Dataset entries
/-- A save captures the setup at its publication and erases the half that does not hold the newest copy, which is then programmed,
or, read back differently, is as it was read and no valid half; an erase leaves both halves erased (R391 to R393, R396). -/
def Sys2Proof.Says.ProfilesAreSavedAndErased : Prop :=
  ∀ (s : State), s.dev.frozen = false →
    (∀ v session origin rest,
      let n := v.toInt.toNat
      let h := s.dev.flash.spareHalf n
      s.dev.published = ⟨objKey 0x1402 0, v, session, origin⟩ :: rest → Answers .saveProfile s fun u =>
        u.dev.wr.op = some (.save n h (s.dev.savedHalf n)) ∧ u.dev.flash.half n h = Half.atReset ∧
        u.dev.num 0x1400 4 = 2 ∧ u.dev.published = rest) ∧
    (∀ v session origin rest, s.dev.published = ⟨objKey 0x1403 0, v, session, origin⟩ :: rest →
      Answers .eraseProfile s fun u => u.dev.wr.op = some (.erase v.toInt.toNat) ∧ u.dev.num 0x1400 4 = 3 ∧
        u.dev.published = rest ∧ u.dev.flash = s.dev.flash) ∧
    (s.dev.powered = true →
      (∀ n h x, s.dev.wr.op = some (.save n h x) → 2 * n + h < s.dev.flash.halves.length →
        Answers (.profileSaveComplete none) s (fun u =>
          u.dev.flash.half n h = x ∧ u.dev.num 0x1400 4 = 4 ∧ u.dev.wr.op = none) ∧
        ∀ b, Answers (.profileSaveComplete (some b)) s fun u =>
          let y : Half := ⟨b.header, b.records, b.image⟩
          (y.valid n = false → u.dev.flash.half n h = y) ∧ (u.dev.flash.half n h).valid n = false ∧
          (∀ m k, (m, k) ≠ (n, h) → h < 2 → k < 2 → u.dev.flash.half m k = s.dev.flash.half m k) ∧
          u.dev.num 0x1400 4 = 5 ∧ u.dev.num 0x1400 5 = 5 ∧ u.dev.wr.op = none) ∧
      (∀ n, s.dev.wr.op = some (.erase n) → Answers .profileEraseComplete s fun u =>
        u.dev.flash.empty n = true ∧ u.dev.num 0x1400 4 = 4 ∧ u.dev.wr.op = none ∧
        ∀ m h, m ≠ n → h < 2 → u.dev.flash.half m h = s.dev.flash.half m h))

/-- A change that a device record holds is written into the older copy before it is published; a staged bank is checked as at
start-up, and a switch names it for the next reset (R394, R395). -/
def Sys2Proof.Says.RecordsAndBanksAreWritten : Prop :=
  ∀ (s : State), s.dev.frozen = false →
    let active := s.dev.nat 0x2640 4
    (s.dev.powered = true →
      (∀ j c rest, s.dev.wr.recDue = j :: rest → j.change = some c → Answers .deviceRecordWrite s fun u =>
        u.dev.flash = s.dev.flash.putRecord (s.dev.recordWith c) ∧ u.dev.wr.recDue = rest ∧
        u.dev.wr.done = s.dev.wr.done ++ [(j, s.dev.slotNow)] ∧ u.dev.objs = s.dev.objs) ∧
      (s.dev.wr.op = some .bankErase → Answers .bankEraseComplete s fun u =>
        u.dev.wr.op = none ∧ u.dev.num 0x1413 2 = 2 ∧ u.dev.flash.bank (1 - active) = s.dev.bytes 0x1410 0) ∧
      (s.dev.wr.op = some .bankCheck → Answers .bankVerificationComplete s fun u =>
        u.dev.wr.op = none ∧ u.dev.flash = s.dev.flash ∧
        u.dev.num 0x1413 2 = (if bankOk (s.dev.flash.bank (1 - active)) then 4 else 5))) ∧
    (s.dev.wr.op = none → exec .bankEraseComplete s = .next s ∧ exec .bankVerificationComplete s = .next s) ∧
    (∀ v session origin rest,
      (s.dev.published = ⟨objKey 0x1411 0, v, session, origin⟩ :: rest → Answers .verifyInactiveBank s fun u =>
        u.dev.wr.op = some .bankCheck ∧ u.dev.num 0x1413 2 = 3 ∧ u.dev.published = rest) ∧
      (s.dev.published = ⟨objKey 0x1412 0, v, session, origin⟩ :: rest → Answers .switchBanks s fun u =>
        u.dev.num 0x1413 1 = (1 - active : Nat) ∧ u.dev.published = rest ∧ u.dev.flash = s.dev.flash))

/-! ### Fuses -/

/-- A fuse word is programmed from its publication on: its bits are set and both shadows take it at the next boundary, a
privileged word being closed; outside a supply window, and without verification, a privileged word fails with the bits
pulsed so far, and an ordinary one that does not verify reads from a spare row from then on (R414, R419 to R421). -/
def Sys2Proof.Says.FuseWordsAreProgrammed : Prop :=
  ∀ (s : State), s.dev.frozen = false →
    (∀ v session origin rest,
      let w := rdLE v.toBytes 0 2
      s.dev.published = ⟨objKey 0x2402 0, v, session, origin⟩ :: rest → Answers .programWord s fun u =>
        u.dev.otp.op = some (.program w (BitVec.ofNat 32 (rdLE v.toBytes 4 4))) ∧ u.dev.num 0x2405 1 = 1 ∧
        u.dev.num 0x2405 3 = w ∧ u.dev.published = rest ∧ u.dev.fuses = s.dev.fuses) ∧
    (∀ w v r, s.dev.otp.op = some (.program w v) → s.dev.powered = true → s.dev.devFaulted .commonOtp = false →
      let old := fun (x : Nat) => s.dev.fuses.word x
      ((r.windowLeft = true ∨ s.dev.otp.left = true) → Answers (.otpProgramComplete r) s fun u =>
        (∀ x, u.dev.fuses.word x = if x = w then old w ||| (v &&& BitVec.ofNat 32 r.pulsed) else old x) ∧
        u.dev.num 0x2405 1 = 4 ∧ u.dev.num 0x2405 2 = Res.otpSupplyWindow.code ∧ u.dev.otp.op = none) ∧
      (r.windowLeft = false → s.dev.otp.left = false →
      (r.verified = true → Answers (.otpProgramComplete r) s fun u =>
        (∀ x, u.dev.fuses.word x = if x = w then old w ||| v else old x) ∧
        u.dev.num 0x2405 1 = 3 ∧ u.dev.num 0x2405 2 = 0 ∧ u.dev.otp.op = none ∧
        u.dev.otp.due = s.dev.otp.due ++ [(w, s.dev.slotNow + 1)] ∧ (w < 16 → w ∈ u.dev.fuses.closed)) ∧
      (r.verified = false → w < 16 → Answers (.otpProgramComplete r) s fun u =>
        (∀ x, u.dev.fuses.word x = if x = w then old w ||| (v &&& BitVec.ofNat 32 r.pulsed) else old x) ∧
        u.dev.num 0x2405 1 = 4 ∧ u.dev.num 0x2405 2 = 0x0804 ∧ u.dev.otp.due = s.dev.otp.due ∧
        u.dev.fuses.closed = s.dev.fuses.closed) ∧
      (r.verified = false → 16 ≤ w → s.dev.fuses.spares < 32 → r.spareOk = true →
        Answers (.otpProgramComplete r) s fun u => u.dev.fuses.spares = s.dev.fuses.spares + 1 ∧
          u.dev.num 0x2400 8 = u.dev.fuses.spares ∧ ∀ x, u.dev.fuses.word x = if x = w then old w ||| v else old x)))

## ASSIGNMENT
Transcribe all of the entries without altering anything.

## FINISHED EXERCISE
/-- A save captures the setup at its publication and erases the half that does not hold the newest copy, which is then programmed,
or, read back differently, is as it was read and no valid half; an erase leaves both halves erased (R391 to R393, R396). -/
def Sys2Proof.Says.ProfilesAreSavedAndErased : Prop :=
  ∀ (s : State), s.dev.frozen = false →
    (∀ v session origin rest,
      let n := v.toInt.toNat
      let h := s.dev.flash.spareHalf n
      s.dev.published = ⟨objKey 0x1402 0, v, session, origin⟩ :: rest → Answers .saveProfile s fun u =>
        u.dev.wr.op = some (.save n h (s.dev.savedHalf n)) ∧ u.dev.flash.half n h = Half.atReset ∧
        u.dev.num 0x1400 4 = 2 ∧ u.dev.published = rest) ∧
    (∀ v session origin rest, s.dev.published = ⟨objKey 0x1403 0, v, session, origin⟩ :: rest →
      Answers .eraseProfile s fun u => u.dev.wr.op = some (.erase v.toInt.toNat) ∧ u.dev.num 0x1400 4 = 3 ∧
        u.dev.published = rest ∧ u.dev.flash = s.dev.flash) ∧
    (s.dev.powered = true →
      (∀ n h x, s.dev.wr.op = some (.save n h x) → 2 * n + h < s.dev.flash.halves.length →
        Answers (.profileSaveComplete none) s (fun u =>
          u.dev.flash.half n h = x ∧ u.dev.num 0x1400 4 = 4 ∧ u.dev.wr.op = none) ∧
        ∀ b, Answers (.profileSaveComplete (some b)) s fun u =>
          let y : Half := ⟨b.header, b.records, b.image⟩
          (y.valid n = false → u.dev.flash.half n h = y) ∧ (u.dev.flash.half n h).valid n = false ∧
          (∀ m k, (m, k) ≠ (n, h) → h < 2 → k < 2 → u.dev.flash.half m k = s.dev.flash.half m k) ∧
          u.dev.num 0x1400 4 = 5 ∧ u.dev.num 0x1400 5 = 5 ∧ u.dev.wr.op = none) ∧
      (∀ n, s.dev.wr.op = some (.erase n) → Answers .profileEraseComplete s fun u =>
        u.dev.flash.empty n = true ∧ u.dev.num 0x1400 4 = 4 ∧ u.dev.wr.op = none ∧
        ∀ m h, m ≠ n → h < 2 → u.dev.flash.half m h = s.dev.flash.half m h))

/-- A change that a device record holds is written into the older copy before it is published; a staged bank is checked as at
start-up, and a switch names it for the next reset (R394, R395). -/
def Sys2Proof.Says.RecordsAndBanksAreWritten : Prop :=
  ∀ (s : State), s.dev.frozen = false →
    let active := s.dev.nat 0x2640 4
    (s.dev.powered = true →
      (∀ j c rest, s.dev.wr.recDue = j :: rest → j.change = some c → Answers .deviceRecordWrite s fun u =>
        u.dev.flash = s.dev.flash.putRecord (s.dev.recordWith c) ∧ u.dev.wr.recDue = rest ∧
        u.dev.wr.done = s.dev.wr.done ++ [(j, s.dev.slotNow)] ∧ u.dev.objs = s.dev.objs) ∧
      (s.dev.wr.op = some .bankErase → Answers .bankEraseComplete s fun u =>
        u.dev.wr.op = none ∧ u.dev.num 0x1413 2 = 2 ∧ u.dev.flash.bank (1 - active) = s.dev.bytes 0x1410 0) ∧
      (s.dev.wr.op = some .bankCheck → Answers .bankVerificationComplete s fun u =>
        u.dev.wr.op = none ∧ u.dev.flash = s.dev.flash ∧
        u.dev.num 0x1413 2 = (if bankOk (s.dev.flash.bank (1 - active)) then 4 else 5))) ∧
    (s.dev.wr.op = none → exec .bankEraseComplete s = .next s ∧ exec .bankVerificationComplete s = .next s) ∧
    (∀ v session origin rest,
      (s.dev.published = ⟨objKey 0x1411 0, v, session, origin⟩ :: rest → Answers .verifyInactiveBank s fun u =>
        u.dev.wr.op = some .bankCheck ∧ u.dev.num 0x1413 2 = 3 ∧ u.dev.published = rest) ∧
      (s.dev.published = ⟨objKey 0x1412 0, v, session, origin⟩ :: rest → Answers .switchBanks s fun u =>
        u.dev.num 0x1413 1 = (1 - active : Nat) ∧ u.dev.published = rest ∧ u.dev.flash = s.dev.flash))

/-! ### Fuses -/

/-- A fuse word is programmed from its publication on: its bits are set and both shadows take it at the next boundary, a
privileged word being closed; outside a supply window, and without verification, a privileged word fails with the bits
pulsed so far, and an ordinary one that does not verify reads from a spare row from then on (R414, R419 to R421). -/
def Sys2Proof.Says.FuseWordsAreProgrammed : Prop :=
  ∀ (s : State), s.dev.frozen = false →
    (∀ v session origin rest,
      let w := rdLE v.toBytes 0 2
      s.dev.published = ⟨objKey 0x2402 0, v, session, origin⟩ :: rest → Answers .programWord s fun u =>
        u.dev.otp.op = some (.program w (BitVec.ofNat 32 (rdLE v.toBytes 4 4))) ∧ u.dev.num 0x2405 1 = 1 ∧
        u.dev.num 0x2405 3 = w ∧ u.dev.published = rest ∧ u.dev.fuses = s.dev.fuses) ∧
    (∀ w v r, s.dev.otp.op = some (.program w v) → s.dev.powered = true → s.dev.devFaulted .commonOtp = false →
      let old := fun (x : Nat) => s.dev.fuses.word x
      ((r.windowLeft = true ∨ s.dev.otp.left = true) → Answers (.otpProgramComplete r) s fun u =>
        (∀ x, u.dev.fuses.word x = if x = w then old w ||| (v &&& BitVec.ofNat 32 r.pulsed) else old x) ∧
        u.dev.num 0x2405 1 = 4 ∧ u.dev.num 0x2405 2 = Res.otpSupplyWindow.code ∧ u.dev.otp.op = none) ∧
      (r.windowLeft = false → s.dev.otp.left = false →
      (r.verified = true → Answers (.otpProgramComplete r) s fun u =>
        (∀ x, u.dev.fuses.word x = if x = w then old w ||| v else old x) ∧
        u.dev.num 0x2405 1 = 3 ∧ u.dev.num 0x2405 2 = 0 ∧ u.dev.otp.op = none ∧
        u.dev.otp.due = s.dev.otp.due ++ [(w, s.dev.slotNow + 1)] ∧ (w < 16 → w ∈ u.dev.fuses.closed)) ∧
      (r.verified = false → w < 16 → Answers (.otpProgramComplete r) s fun u =>
        (∀ x, u.dev.fuses.word x = if x = w then old w ||| (v &&& BitVec.ofNat 32 r.pulsed) else old x) ∧
        u.dev.num 0x2405 1 = 4 ∧ u.dev.num 0x2405 2 = 0x0804 ∧ u.dev.otp.due = s.dev.otp.due ∧
        u.dev.fuses.closed = s.dev.fuses.closed) ∧
      (r.verified = false → 16 ≤ w → s.dev.fuses.spares < 32 → r.spareOk = true →
        Answers (.otpProgramComplete r) s fun u => u.dev.fuses.spares = s.dev.fuses.spares + 1 ∧
          u.dev.num 0x2400 8 = u.dev.fuses.spares ∧ ∀ x, u.dev.fuses.word x = if x = w then old w ||| v else old x)))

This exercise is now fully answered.